Apesar dos bons índices, especialistas apontam que com quebra do isolamento, os números de doentes podem voltar a subir
FOTO: CAMILA LIMA |
Ainda
não é a notícia que sempre quisemos dar, mas já é melhor do que muitas: a curva
de contágio do novo coronavírus no Ceará está, hoje, estabilizada. Uma pesquisa
do grupo Covid-19 Analytics, que reúne engenheiros, economistas e cientistas de
dados, aponta que o Estado é o único de todo o País com taxa de contágio abaixo
de 1 (0,92). Isso significa dizer que, em média, cada infectado no Ceará
transmite o vírus para menos de uma pessoa - cenário que, se for mantido, deve
frear o avanço da doença e diminuir o número de novos casos.
Atualmente,
o Ceará tem 37.821 casos confirmados e 2.733 mortes por Covid-19. Outras 24.979
pessoas estão recuperadas. Em Fortaleza, são 21.328 confirmações da nova virose
e 1.804 óbitos, enquanto os recuperados somam 13.950 casos.
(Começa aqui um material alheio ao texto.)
-- ==== Sys2Proof/Machine/Step.lean ====
section
/-!
DEFINITION. One step: the command at the front of the queue is carried out on the state with the rest of the queue. On
an empty queue the block idles.
-/
namespace Sys2Proof.Machine

/-- Take the command at the front of the queue and carry it out; idle when none waits (log entry 4). -/
def step (s : State) : Host.Outcome State Fault Refusal :=
  match s.pending with
  | [] => .next s
  | c :: rest => exec c { s with pending := rest }

/-- `s` with the command a word spells at the front of its queue; `s` where the word spells none. -/
def State.withFetchWord (s : State) (nbits w : Nat) : State :=
  match decodeTableWord nbits w with
  | some c => { s with pending := c :: s.pending }
  | none => s

end Sys2Proof.Machine
end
Os dados são do
Integra SUS, plataforma da Secretaria Estadual da Saúde (Sesa), atualizados às
18h04 dessa quinta-feira (28).
O
cálculo para se obter o número efetivo de reprodução (R) - nome oficial da
"taxa de contágio" - considera variáveis como o crescimento de casos
confirmados dia a dia, o número de pacientes recuperados e o de casos ainda
ativos. Desse modo, outro fator que interfere nos resultados são os níveis de
transparência na divulgação de dados por parte das secretarias de saúde
estaduais, já que o Covid-19 Analytics utiliza fontes oficiais.
O
levantamento da PUC-Rio mostra as taxas de contaminação no Ceará entre os dias
15 de abril, quando uma pessoa infectada no Estado transmitia a doença para
outras 2,75; e 26 de maio, segundo dia em que a taxa ficou abaixo de 1, considerado
o "ideal". O número favorável foi atingido ainda em 25 de maio,
quando ficou em 0,99. A taxa atual do Brasil, de 26 de maio, é de 1,89.
O
pico de transmissibilidade no Ceará, segundo os dados, foi registrado no dia 22
de abril, quando a taxa de contágio totalizou 3,01 - ou seja, um doente
cearense passava o novo coronavírus para cerca de três pessoas, fazendo os
casos se multiplicarem com maior velocidade.
O
modelo matemático leva em conta também o tempo de recuperação de cada paciente,
como explica Gabriel Vasconcelos, pesquisador de pós-doutorado da Universidade
da Califórnia e integrante do Covid-19 Analytics. "A taxa está ligada
diretamente a quantas pessoas cada doente infecta. O que a faz subir ou descer
é a velocidade com que as pessoas se recuperam. Conforme os tratamentos forem
avançando, o número desce; se os pacientes ficam doentes por mais tempo, podem
infectar mais gente, e a taxa sobe", pontua.
Cautela
Conforme
o pesquisador, "o Ceará tem apresentado uma queda do número de reprodução
de forma consistente", sem oscilações, como o Rio de Janeiro, por exemplo.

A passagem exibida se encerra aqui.